A Venezia [ ita ] [ eng ] gli attivisti - a partire dalle ore 10.00 fino alle ore 13.00 - hanno occupato la sede del consolato danese in p.le Roma (Venezia). Su uno degli striscioni la scritta recita "Da Venezia a Copenhagen: guai a chi ci tocca".
L’effige del consolato è stato imbrattata di vernice rosa.
Dopo alcune ore di occupazione il console onorario ha accettato la richiesta dei manifestanti di inviare dagli uffici del Consolato un fax al governo danese per dare notizia della protesta e chiedere l’immediata scarcerazione delle 700 persone arrestate durante e dopo le proteste a Copenhagen. [ foto ] | [ video ]

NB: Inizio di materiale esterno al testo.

-- ==== Sys2Proof/Machine/Commands.lean ====
section
/-! DEFINITION. The meanings of the seven commands (spec/43_engine_commands.md R162 to R168). Each makes its checks in the order of
spec/60_exceptions.md R212 and raises the first that fails; ILLEGAL comes before all of them, in the decoder. -/

namespace Sys2Proof.Machine

/-- INIT (R162): BAD_CONTEXT, CONFIG_ERROR; else configure and clear the context, configured or not. -/
def execInit (c : CtxIndex) (v : VariantId) (s : State) : Result :=
  match s.context c with
  | none => raise .badContext s
  | some C =>
    match s.row v with
    | none => raise .configError s
    | some row => complete [] (s.setContext c (C.configure row (freeSqpos s.draws))).drawn

/-- UPDATE (R163): BAD_CONTEXT, UNCONFIGURED, STATE_ERROR (SQUEEZING); else append MemRead(0, LEN) and absorb every full block. -/
def execUpdate (c : CtxIndex) (len : Word) (payload : List Byte) (s : State) : Result :=
  match s.context c with
  | none => raise .badContext s
  | some C =>
    match C.mode with
    | .unconfigured => raise .unconfigured s
    | .squeezing => raise .stateError s
    | .absorbing => complete [] (s.setContext c (C.absorb (memRead payload 0 len.toNat)))

/-- DIGEST (R164): BAD_CONTEXT, UNCONFIGURED, STATE_ERROR (an XOF variant, D = 0); else output the digest, writing no context. -/
def execDigest (c : CtxIndex) (hex : Bool) (s : State) : Result :=
  match s.context c with
  | none => raise .badContext s
  | some C =>
    match C.mode with
    | .unconfigured => raise .unconfigured s
    | .absorbing | .squeezing =>
      if C.digestSize = 0 then raise .stateError s
      else complete (outputForm hex C.digest) s

/-- SQUEEZE (R165): BAD_CONTEXT, UNCONFIGURED, STATE_ERROR (a fixed-output variant, D ≠ 0); else finalize on the first call, and
output the next N bytes. -/
def execSqueeze (c : CtxIndex) (hex : Bool) (n : Word) (s : State) : Result :=
  match s.context c with
  | none => raise .badContext s
  | some C =>
    match C.mode with
    | .unconfigured => raise .unconfigured s
    | .absorbing | .squeezing =>
      if C.digestSize ≠ 0 then raise .stateError s
      else
        complete (outputForm hex (C.readyToSqueeze.squeezed n.toNat).out)
          (s.setContext c (C.readyToSqueeze.afterSqueeze n.toNat))

/-- COPY (R166): BAD_CONTEXT (either index), UNCONFIGURED (the source); else the destination becomes an independent copy, and a
copy onto itself changes nothing. -/
def execCopy (dst src : CtxIndex) (s : State) : Result :=
  match s.context dst, s.context src with
  | some C, some S =>
    match S.mode with
    | .unconfigured => raise .unconfigured s
    | .absorbing | .squeezing =>
      if dst = src then complete [] s
      else complete [] (s.setContext dst (C.copyFrom S))
  | _, _ => raise .badContext s

/-- FREE (R167): BAD_CONTEXT; else MODE becomes UNCONFIGURED and every other field unspecified. On an UNCONFIGURED context it changes
nothing (log entry 10). -/
def execFree (c : CtxIndex) (s : State) : Result :=
  match s.context c with
  | none => raise .badContext s
  | some C =>
    match C.mode with
    | .unconfigured => complete [] s
    | .absorbing | .squeezing => complete [] (s.setContext c (Context.freed s.draws)).drawn

/-- QUERY (R168): BAD_CONTEXT; else output CTXINFO, writing no state. -/
def execQuery (c : CtxIndex) (s : State) : Result :=
  match s.context c with
  | none => raise .badContext s
  | some C => complete C.info s

end Sys2Proof.Machine
end

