/-- R211: a command that answers with any status but OK writes no field of any context and outputs nothing; only its frame is
consumed. -/
def Obligations.ErrorsHaveNoEffect : Prop :=
  (∀ (i : Instr) (s t : State) (st : Status) (out : List Byte), exec i s = .next t →
    t.responses = s.responses ++ [⟨st, out⟩] → st ≠ .ok → t = { s with responses := s.responses ++ [⟨st, []⟩] }) ∧
  (∀ (s t : State) (st : Status) (out : List Byte), step s = .next t → t.responses = s.responses ++ [⟨st, out⟩] → st ≠ .ok →
    ∃ rest, restAfter (decode s.input) = some rest ∧ t = { s with input := rest, responses := s.responses ++ [⟨st, []⟩] })

/-- R91: every frame is answered with exactly one response, put after the earlier ones; its output is empty unless the status is OK, and
then has the length the command and the context fix; the frame is the status byte and then the output. -/
def Obligations.OneResponseOfTheRightLength : Prop :=
  (∀ (i : Instr) (s : State), StateWf s →
    ∃ t st out, exec i s = .next t ∧ t.responses = s.responses ++ [⟨st, out⟩] ∧
      (st ≠ .ok → out = []) ∧ (st = .ok → out.length = expectedOutputLength i s)) ∧
  (∀ (s : State), StateWf s → decode s.input ≠ .incomplete →
    ∃ t r, step s = .next t ∧ t.responses = s.responses ++ [r] ∧ (r.status ≠ .ok → r.output = [])) ∧
  (∀ r : Response, r.bytes = r.status.code :: r.output)

/-- The core never returns TYPE_ERROR nor an output with an error: every step keeps the responses so (60_exceptions section 1, the table of
statuses, and R211). -/
def Obligations.StepKeepsResponsesWellFormed : Prop :=
  ∀ s t : State, ResponsesWf s → step s = .next t → ResponsesWf t

/-- R87: HEX changes the form of the output and nothing else. -/
def Obligations.HexFlagChangesOnlyTheForm : Prop :=
  ∀ (s : State) (c : CtxIndex) (n : Word) (i j : Instr),
    (i = .digest c false ∧ j = .digest c true) ∨ (i = .squeeze c false n ∧ j = .squeeze c true n) →
    ∃ t u st out, exec i s = .next t ∧ exec j s = .next u ∧ t.responses = s.responses ++ [⟨st, out⟩] ∧
      u.responses = s.responses ++ [⟨st, hexText out⟩] ∧ { u with responses := t.responses } = t

/-- Hex (43_engine section 3): two ASCII digits a byte, the high nibble first, `0`..`9` as 0x30..0x39 and `a`..`f` as 0x61..0x66; and, which
the spec marks as its own inference, decoding gives the bytes back, so Hex is injective. -/
def Obligations.HexTextRule : Prop :=
  (∀ s : List Byte, (hexText s).length = 2 * s.length) ∧
  (∀ (s : List Byte) (k : Nat) (b : Byte), s[k]? = some b →
    (hexText s)[2 * k]? =
      ([0x30, 0x31, 0x32, 0x33, 0x34, 0x35, 0x36, 0x37, 0x38, 0x39, 0x61, 0x62, 0x63, 0x64, 0x65, 0x66] : List Byte)[b.toNat / 16]? ∧
    (hexText s)[2 * k + 1]? =
      ([0x30, 0x31, 0x32, 0x33, 0x34, 0x35, 0x36, 0x37, 0x38, 0x39, 0x61, 0x62, 0x63, 0x64, 0x65, 0x66] : List Byte)[b.toNat % 16]?) ∧
  (∀ s : List Byte, hexDecode (hexText s) = some s) ∧
  (∀ s t : List Byte, hexText s = hexText t → s = t)

/-! ## Frames and isolation -/

/-- R44: contexts never alias. A command changes no field of a context it does not write; a COPY leaves a copy that agrees with its
source and leaves the source as it was. -/
def Obligations.ContextsNeverAlias : Prop :=
  (∀ (i : Instr) (s t : State) (k : CtxIndex), exec i s = .next t → writtenContext i ≠ some k → t.context k = s.context k) ∧
  (∀ (s : State) (dst src : CtxIndex) (S : Context), dst ≠ src → dst.toNat < s.nctx → s.context src = some S →
    S.mode ≠ .unconfigured → S.buflen.toNat ≤ 167 →
    ∃ t D, exec (.copy dst src) s = .next t ∧ t.context dst = some D ∧ contextSame D S ∧ t.context src = some S)

/-- The frame of every command (10_state section 4, read and write sets, which the spec derives): NCTX, the table and the input stay; only
the context it writes may change, and of it INIT keeps BUF, UPDATE keeps MODE, the configuration and SQPOS, and SQUEEZE keeps the
configuration and BUF (the bytes of BUF past BUFLEN by the model's reading, log entry 9); DIGEST and QUERY write nothing but the
response. -/
def Obligations.FrameOfEveryCommand : Prop :=
  ∀ (i : Instr) (s t : State), exec i s = .next t →
    t.nctx = s.nctx ∧ t.table = s.table ∧ t.input = s.input ∧
    (∀ k : CtxIndex, writtenContext i ≠ some k → t.context k = s.context k) ∧
    (∀ (c : CtxIndex) (v : VariantId) (C D : Context), i = .init c v → s.context c = some C → t.context c = some D → D.buf = C.buf) ∧
    (∀ (c : CtxIndex) (len : Word) (p : List Byte) (C D : Context), i = .update c len p → s.context c = some C →
      t.context c = some D → D.mode = C.mode ∧ configRow D = configRow C ∧ D.sqpos = C.sqpos ∧ t.draws = s.draws) ∧
    (∀ (c : CtxIndex) (hex : Bool) (n : Word) (C D : Context), i = .squeeze c hex n → s.context c = some C →
      t.context c = some D → configRow D = configRow C ∧ D.buf = C.buf ∧ t.draws = s.draws) ∧
    (∀ (c : CtxIndex) (hex : Bool), i = .digest c hex ∨ i = .query c → t = { s with responses := t.responses })

/-- R242: the table is valid from reset, and no command, reset or error changes it. -/
def Obligations.TableIsNeverWritten : Prop :=
  (∀ (n : Nat) (x : XofBlockSize), (State.resetWith n x).table = variantTable x) ∧
  (∀ s t : State, step s = .next t → t.table = s.table) ∧
  (∀ s : State, s.hardReset.table = s.table)

/-- Every step keeps the well-formed states (10_state section 2, the per-mode invariants, which the spec derives): NCTX in 1 to 16, the fixed
table, the configuration of each context that of its row, BUFLEN < R, and SQUEEZING only of an XOF row with an empty buffer and
SQPOS ≤ R. -/
def Obligations.StepKeepsStateWellFormed : Prop :=
  ∀ s t : State, StateWf s → step s = .next t → StateWf t

/-- The state after reset is well-formed, for every NCTX and XOF_BLOCK_SIZE the spec allows, and so is a machine reset while it runs
(70_reset section 1). -/
def Obligations.ResetIsWellFormed : Prop :=
  (∀ (n : Nat) (x : XofBlockSize), 1 ≤ n → n ≤ 16 → StateWf (State.resetWith n x) ∧ ResponsesWf (State.resetWith n x)) ∧
  StateWf State.reset ∧
  (∀ s : State, StateWf s → StateWf s.hardReset)
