-- ==== Sys2Proof/Proofs/Encoding.lean ====
section
/-! PROOF. Frames (spec/30_encoding.md R83, R84, R87, R89, R91): which words are ILLEGAL, how many bytes a frame takes, and that every
frame has one answer, whose output has the length the command and the context fix and the form HEX fixes. -/

namespace Sys2Proof.Proofs

open Sys2Proof.Machine Sys2Proof.Safety

/-! ## ILLEGAL words -/

/-- A word with a reserved bit set is ILLEGAL (R84 (b)). -/
theorem instrOf_of_reserved {w : Word} (h : rsvField w ≠ 0) (operand : Word) (payload : List Byte) :
    instrOf w operand payload = none := by
  rw [instrOf_eq, if_pos h]

/-- With the reserved bits 0, a word is ILLEGAL exactly where its OPC is no row's, its AUX is not 0 outside INIT and COPY, or its HEX
is 1 outside DIGEST and SQUEEZE (R84 (a), (c), (d)). -/
theorem instrOf_eq_none_of_unreserved {w : Word} (h : rsvField w = 0) (operand : Word) (payload : List Byte) :
    instrOf w operand payload = none ↔
      (opcField w = 0 ∨ 8 ≤ (opcField w).toNat) ∨
      (auxField w ≠ 0 ∧ opcField w ∈ ([2, 3, 4, 6, 7] : List (BitVec 4))) ∨
      (hexField w = true ∧ opcField w ∈ ([1, 2, 5, 6, 7] : List (BitVec 4))) := by
  simp only [instrOf_eq, h, ne_eq, not_true_eq_false, if_false, ite_eq_iff, reduceCtorEq, and_false, false_or, and_true]
  generalize opcField w = opc
  by_cases ha : auxField w = 0 <;> cases hexField w
  all_goals
    simp only [ha, not_true_eq_false, not_false_eq_true, reduceCtorEq, true_and, false_and, and_true, and_false]
    revert opc
    decide

/-- The fixed table is that of one of the two values of XOF_BLOCK_SIZE. -/
theorem exists_variantTable {s : State} (ht : tableWf s) : ∃ x, s.table = variantTable x :=
  ht.elim (fun h => ⟨.na, h⟩) (fun h => ⟨.rate, h⟩)

/-- No row of the fixed table has an unassigned id (R89). -/
theorem row_eq_none_of_unassigned {s : State} {v : VariantId} (ht : tableWf s) (hv : v ∈ unassignedIds) : s.row v = none := by
  have hrows (x : XofBlockSize) : ∀ v ∈ unassignedIds, tableRow (variantTable x) v = none := by cases x <;> decide
  obtain ⟨x, hx⟩ := exists_variantTable ht
  rw [State.row, hx, hrows x v hv]

/-- INIT of a context that is there with an id no row has raises CONFIG_ERROR (R84, 43_engine R162). -/
theorem execInit_of_unassigned {s : State} {c : CtxIndex} {v : VariantId} (hc : c.toNat < s.nctx) (hv : s.row v = none) :
    execInit c v s = .next (s.respond .configError []) := by
  rcases execInit_cases c v s with ⟨hnone, -⟩ | ⟨-, -, -, h⟩ | ⟨_, _, -, hrow, -⟩
  · exact absurd ((State.context_eq_none s c).mp hnone) (Nat.not_le.mpr hc)
  · exact h
  · simp [hv] at hrow

/-- Settles O4: the reserved bits first, then the fields R84 forbids by OPC; and INIT's answer where the table has no row. -/
theorem illegalWordsAreThoseOfFieldLegality : Obligations.IllegalWordsAreThoseOfFieldLegality := by
  unfold Obligations.IllegalWordsAreThoseOfFieldLegality
  refine ⟨fun w operand payload => ?_, fun c v s ht hc hv => execInit_of_unassigned hc (row_eq_none_of_unassigned ht hv)⟩
  by_cases hr : rsvField w = 0
  · simp only [instrOf_eq_none_of_unreserved hr, hr, ne_eq, not_true_eq_false, false_or]
  · simp only [instrOf_of_reserved hr, hr, ne_eq, not_false_eq_true, true_or, or_true]

/-! ## The length of a frame -/

/-- The frame of a word with neither operand word nor payload is its four bytes (R83). -/
theorem decode_of_word {w : Word} (h2 : opcField w ≠ 2) (h4 : opcField w ≠ 4) (rest : List Byte) :
    decode (wordBytes w ++ rest) = decodeFrame w 0 [] rest := by
  simp only [decode, takeWord_wordBytes, h2, h4, if_false]

/-- The frame of a word with SQUEEZE's OPC is that word and its operand word (R83). -/
theorem decode_of_squeeze_opc {w : Word} (h : opcField w = 4) (n : Word) (rest : List Byte) :
    decode (wordBytes w ++ wordBytes n ++ rest) = decodeFrame w n [] rest := by
  have h2 : opcField w ≠ 2 := by rw [h]; decide
  simp only [List.append_assoc, decode, takeWord_wordBytes, if_neg h2, if_pos h]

A Milano [ ita ] [ eng ] oggi occupazione del Consolato danese in solidarietà agli attivisti arrestati a Copenhagen.
"Ungdomshuset vive in ogni città" è lo slogan scritto sugli striscioni che chiudono l’ingresso del consolato e le scritte tracciate sullo stabile.
Con il furgone del sound system e reti da cantiere è stata chiusa la strada isolando il consolato.
Sulle reti dei cartelli di lavoro in corso con scritte "Lavori in corso per devastazione di diritti". Attacate sui muri e distribuite ai passanti delle brochure firmate dal consolato danese con slogan turistici e le foto della demolizione del centro sociale.
La macchina del console generale è stata dipinta di rosa. Proprio come accaduto in questi giorni alla sirenetta di Andersen, simbolo di Copenhagen, anche la macchina del console indignata e sdegnata ha cambiato colore dalla rabbia per lo sgombero, la devastazione e gli arresti di massa di questi giorni.